### Description of the task
Below are entries. Reproduce exactly the lines between the line holding "then unbinds. -/" and the line holding "else if !evictable", inclusive, and only those.

· · ·

/-- The first page of a cached object that is not there: what it comes to. -/
def missingPage (s : State) (slot : Nat) : Option LaneChk :=
  let e := myEntry s slot
  if e.mode ≠ 2 then none
  else ((pageVas e.lbase (pagesOf e.length)).map (checkTranslated s (rootOf_ s) .read)).find? fun x => match x with
    | .ok .. => false
    | .bad .. | .wait .. | .hole _ => true

/-- The PIN bit of a slot set. -/
def pinSlot (s : State) (slot : Nat) : State :=
  putEntry s (rootOf_ s) s.launch.eff.bindTable slot { myEntry s slot with pin := true }

/-- PBIND. -/
def execPbind (f : SW) (s : State) : Outcome State Fault Refusal :=
  runWord (.pbind f) f.dist (fun run s =>
    withTrap s run fun _ =>
      let w := fun l => read128 s f.mid l
      let put := fun (s1 : State) (v : Nat) =>
        issueLater s s1 (.pbind f) run 0 f.hi 64 (.result (lanesOf fun _ => v) (lanesOf fun _ => 0))
      reading s run [useS f.mid 128] fun s1 =>
        if !uniform run w then raiseAt s .nonuniformOperand run
        else
          let s2 := if nameBad (w (lowLane run)) then clearRpl s1 else startBindings w [lowLane run] (dropSkipped (clearRpl s1))
          match pbindResolve s2 (w (lowLane run)) with
          | .wait x => .hold { s with mem := s2.mem, svc := s2.svc, launch := s2.launch, launches := s2.launches } x
          | .code c => put (dropFailures s2) (causeCode c)
          | .lost => .raise s { cause := .uncorrectableMemory, lanes := run, addr := 0, info := nameHigh (w (lowLane run)) }
          | .bound slot ptr =>
            let s3 := pinSlot (dropFailures s2) slot
            match missingPage s3 slot with
            | none => put s3 ptr
            | some (.wait _ x) => .hold { s with mem := s3.mem, launch := s3.launch, launches := s3.launches } x
            | some (.hole pa) => .stop (.physicalHole pa)
            | some (.bad _ c addr info) => .raise s { cause := c, lanes := run, addr := addr, info := info }
            | some (.ok ..) => put s3 ptr) s

/-- Whether a value is a short pointer to a bound slot at its generation. -/
def pointsNow (s : State) (v : W64) : Bool :=
  isAperture v && (myEntry s (ptrSlot v)).bound && (myEntry s (ptrSlot v)).gen == ptrGen v

/-- PUNBIND: holds the trap context until no access through the slot is under way and its dirty lines are home, then unbinds. -/
def execPunbind (f : SW) (s : State) : Outcome State Fault Refusal :=
  runWord (.punbind f) f.dist (fun run s =>
    withTrap s run fun _ =>
      let v := read64 s f.mid (lowLane run)
      reading s run [useS f.mid 64] fun s1 =>
        if !uniform run (fun l => (read64 s f.mid l).toNat) then raiseAt s .nonuniformOperand run
        else if !pointsNow s v then .done (clearRpl s1)
        else if slotBusy s (rootOf_ s) s.launch.eff.bindTable (ptrSlot v) then .hold s (.quiet (rootOf_ s))
        else if !evictable s (rootOf_ s) s.launch.eff.bindTable (ptrSlot v) then
          .hold (evictPages (rootOf_ s) s.launch.eff.bindTable (ptrSlot v) s) (.quiet (rootOf_ s))
        else .done (unbindSlot (rootOf_ s) s.launch.eff.bindTable (ptrSlot v) (clearRpl s1))) s

/-- PEVICT: the eviction goes on behind the word. -/
def execPevict (f : SW) (s : State) : Outcome State Fault Refusal :=
  runWord (.pevict f) f.dist (fun run s =>
    withTrap s run fun _ =>
      let v := read64 s f.mid (lowLane run)
      reading s run [useS f.mid 64] fun s1 =>
        if !uniform run (fun l => (read64 s f.mid l).toNat) then raiseAt s .nonuniformOperand run
        else if pointsNow s v then
          .done (issueOp (clearRpl s1) (.pevict f) run 0 (.evict (rootOf_ s) s.launch.eff.bindTable (ptrSlot v) (ptrGen v)))
        else .done (issueOp (clearRpl s1) (.pevict f) run 0 (.result noVals (lanesOf fun _ => 0)))) s

/-! ### KEYSET (spec/20 R330) -/

/-- The 32 key bytes in eight g registers of a lane. -/
def keyBytes (s : State) (n l : Nat) : List Byte :=
  (List.range 32).map fun i => slice (readG s (n + i / 4) l) (8 * (i % 4)) 8

/-- The sources of KEYSET. -/
def keyUses (f : SW) : List Use :=
  useS f.hi 32 :: (List.range 8).map fun i => useS (f.mid + BitVec.ofNat 7 i) 32

/-- KEYSET. -/
def execKeyset (f : SW) (s : State) : Outcome State Fault Refusal :=
  runWord (.keyset f) f.dist (fun run s =>
    withTrap s run fun _ =>
      let idx := fun l => read32 s f.hi l
      let key := fun l => keyBytes s f.mid.toNat l
      let x := idx (lowLane run)
      let group := (slice x 12 2).toNat
      let n := (slice x 0 12).toNat
      reading s run (keyUses f) fun s1 =>
        if !uniform run (fun l => (idx l).toNat) || !uniform run (fun l => ofBytes (key l)) then raiseAt s .nonuniformOperand run
        else if slice x 14 17 ≠ 0 then raiseAt s .illegalEncoding run
        else if n < s.launch.eff.keyBase ∨ s.launch.eff.keyBase + s.launch.eff.keyCount ≤ n then raiseAt s .protection run
        else .done (issueOp (clearRpl s1) (.keyset f) run 0
          (.keySet group n (bitAt x 31) (key (lowLane run))))) s

end Sys2Proof.Machine
end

· · ·

### Task result
/-- PUNBIND: holds the trap context until no access through the slot is under way and its dirty lines are home, then unbinds. -/
def execPunbind (f : SW) (s : State) : Outcome State Fault Refusal :=
  runWord (.punbind f) f.dist (fun run s =>
    withTrap s run fun _ =>
      let v := read64 s f.mid (lowLane run)
      reading s run [useS f.mid 64] fun s1 =>
        if !uniform run (fun l => (read64 s f.mid l).toNat) then raiseAt s .nonuniformOperand run
        else if !pointsNow s v then .done (clearRpl s1)
        else if slotBusy s (rootOf_ s) s.launch.eff.bindTable (ptrSlot v) then .hold s (.quiet (rootOf_ s))
        else if !evictable s (rootOf_ s) s.launch.eff.bindTable (ptrSlot v) then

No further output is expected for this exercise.